Problem description →
Would you write out, word for word, each line of the records below from the top through the one holding "open Sys2Proof"?

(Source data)
╔══
-- ==== Sys2Proof/Laws/PerInstr.lean ====
section
/-! SUPPORT. Encoding, one lemma per instruction: the words the encoder gives a well-formed instruction
decode to that instruction (R52 to R68). An event has no words. -/

namespace Sys2Proof.Laws

open Sys2Proof

/-- Decoding the words of a well-formed instruction gives it back. -/
def RoundTrip.Statement (i : Instr) : Prop :=
  ∀ w c, wellFormed i = true → encode i = some (w, c) → decode w c = .ok i

theorem RoundTrip.add (d a b : Fin 32) : RoundTrip.Statement (.add d a b) := by
  intro w cw _ h
  obtain ⟨hw, rfl⟩ := word_eq h
  obtain ⟨e, f, hd, ha, hb, -⟩ := alu_word hw (by decide)
  rw [e, decodeAlu, f]
  show (.ok (.add (fin32 w 18) (fin32 w 13) (fin32 w 8)) : Except Nat Instr) = _
  simp only [hd, ha, hb]

theorem RoundTrip.sub (d a b : Fin 32) : RoundTrip.Statement (.sub d a b) := by
  intro w cw _ h
  obtain ⟨hw, rfl⟩ := word_eq h
  obtain ⟨e, f, hd, ha, hb, -⟩ := alu_word hw (by decide)
  rw [e, decodeAlu, f]
  show (.ok (.sub (fin32 w 18) (fin32 w 13) (fin32 w 8)) : Except Nat Instr) = _
  simp only [hd, ha, hb]

theorem RoundTrip.and (d a b : Fin 32) : RoundTrip.Statement (.and d a b) := by
  intro w cw _ h
  obtain ⟨hw, rfl⟩ := word_eq h
  obtain ⟨e, f, hd, ha, hb, -⟩ := alu_word hw (by decide)
  rw [e, decodeAlu, f]
  show (.ok (.and (fin32 w 18) (fin32 w 13) (fin32 w 8)) : Except Nat Instr) = _
  simp only [hd, ha, hb]

theorem RoundTrip.or (d a b : Fin 32) : RoundTrip.Statement (.or d a b) := by
  intro w cw _ h
  obtain ⟨hw, rfl⟩ := word_eq h
  obtain ⟨e, f, hd, ha, hb, -⟩ := alu_word hw (by decide)
  rw [e, decodeAlu, f]
  show (.ok (.or (fin32 w 18) (fin32 w 13) (fin32 w 8)) : Except Nat Instr) = _
  simp only [hd, ha, hb]

theorem RoundTrip.xor (d a b : Fin 32) : RoundTrip.Statement (.xor d a b) := by
  intro w cw _ h
  obtain ⟨hw, rfl⟩ := word_eq h
  obtain ⟨e, f, hd, ha, hb, -⟩ := alu_word hw (by decide)
  rw [e, decodeAlu, f]
  show (.ok (.xor (fin32 w 18) (fin32 w 13) (fin32 w 8)) : Except Nat Instr) = _
  simp only [hd, ha, hb]

theorem RoundTrip.andn (d a b : Fin 32) : RoundTrip.Statement (.andn d a b) := by
  intro w cw _ h
  obtain ⟨hw, rfl⟩ := word_eq h
  obtain ⟨e, f, hd, ha, hb, -⟩ := alu_word hw (by decide)
  rw [e, decodeAlu, f]
  show (.ok (.andn (fin32 w 18) (fin32 w 13) (fin32 w 8)) : Except Nat Instr) = _
  simp only [hd, ha, hb]

theorem RoundTrip.sll (d a b : Fin 32) : RoundTrip.Statement (.sll d a b) := by
  intro w cw _ h
  obtain ⟨hw, rfl⟩ := word_eq h
  obtain ⟨e, f, hd, ha, hb, -⟩ := alu_word hw (by decide)
  rw [e, decodeAlu, f]
  show (.ok (.sll (fin32 w 18) (fin32 w 13) (fin32 w 8)) : Except Nat Instr) = _
  simp only [hd, ha, hb]

theorem RoundTrip.srl (d a b : Fin 32) : RoundTrip.Statement (.srl d a b) := by
  intro w cw _ h
  obtain ⟨hw, rfl⟩ := word_eq h
  obtain ⟨e, f, hd, ha, hb, -⟩ := alu_word hw (by decide)
  rw [e, decodeAlu, f]
  show (.ok (.srl (fin32 w 18) (fin32 w 13) (fin32 w 8)) : Except Nat Instr) = _
  simp only [hd, ha, hb]

theorem RoundTrip.sra (d a b : Fin 32) : RoundTrip.Statement (.sra d a b) := by
  intro w cw _ h
  obtain ⟨hw, rfl⟩ := word_eq h
  obtain ⟨e, f, hd, ha, hb, -⟩ := alu_word hw (by decide)
  rw [e, decodeAlu, f]
  show (.ok (.sra (fin32 w 18) (fin32 w 13) (fin32 w 8)) : Except Nat Instr) = _
  simp only [hd, ha, hb]

theorem RoundTrip.rotl (d a b : Fin 32) : RoundTrip.Statement (.rotl d a b) := by
  intro w cw _ h
  obtain ⟨hw, rfl⟩ := word_eq h
  obtain ⟨e, f, hd, ha, hb, -⟩ := alu_word hw (by decide)
  rw [e, decodeAlu, f]
  show (.ok (.rotl (fin32 w 18) (fin32 w 13) (fin32 w 8)) : Except Nat Instr) = _
  simp only [hd, ha, hb]

theorem RoundTrip.mul (d a b : Fin 32) : RoundTrip.Statement (.mul d a b) := by
  intro w cw _ h
  obtain ⟨hw, rfl⟩ := word_eq h
  obtain ⟨e, f, hd, ha, hb, -⟩ := alu_word hw (by decide)
  rw [e, decodeAlu, f]
  show (.ok (.mul (fin32 w 18) (fin32 w 13) (fin32 w 8)) : Except Nat Instr) = _
  simp only [hd, ha, hb]

theorem RoundTrip.mulh (d a b : Fin 32) : RoundTrip.Statement (.mulh d a b) := by
  intro w cw _ h
  obtain ⟨hw, rfl⟩ := word_eq h
  obtain ⟨e, f, hd, ha, hb, -⟩ := alu_word hw (by decide)
  rw [e, decodeAlu, f]
  show (.ok (.mulh (fin32 w 18) (fin32 w 13) (fin32 w 8)) : Except Nat Instr) = _
  simp only [hd, ha, hb]

theorem RoundTrip.mulhu (d a b : Fin 32) : RoundTrip.Statement (.mulhu d a b) := by
  intro w cw _ h
  obtain ⟨hw, rfl⟩ := word_eq h
  obtain ⟨e, f, hd, ha, hb, -⟩ := alu_word hw (by decide)
  rw [e, decodeAlu, f]
  show (.ok (.mulhu (fin32 w 18) (fin32 w 13) (fin32 w 8)) : Except Nat Instr) = _
  simp only [hd, ha, hb]

theorem RoundTrip.div (d a b : Fin 32) : RoundTrip.Statement (.div d a b) := by
  intro w cw _ h
  obtain ⟨hw, rfl⟩ := word_eq h
  obtain ⟨e, f, hd, ha, hb, -⟩ := alu_word hw (by decide)
  rw [e, decodeAlu, f]
  show (.ok (.div (fin32 w 18) (fin32 w 13) (fin32 w 8)) : Except Nat Instr) = _
  simp only [hd, ha, hb]

theorem RoundTrip.divu (d a b : Fin 32) : RoundTrip.Statement (.divu d a b) := by
  intro w cw _ h
  obtain ⟨hw, rfl⟩ := word_eq h
  obtain ⟨e, f, hd, ha, hb, -⟩ := alu_word hw (by decide)
  rw [e, decodeAlu, f]
  show (.ok (.divu (fin32 w 18) (fin32 w 13) (fin32 w 8)) : Except Nat Instr) = _
  simp only [hd, ha, hb]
╚══
Response →
-- ==== Sys2Proof/Laws/PerInstr.lean ====
section
/-! SUPPORT. Encoding, one lemma per instruction: the words the encoder gives a well-formed instruction
decode to that instruction (R52 to R68). An event has no words. -/

namespace Sys2Proof.Laws

open Sys2Proof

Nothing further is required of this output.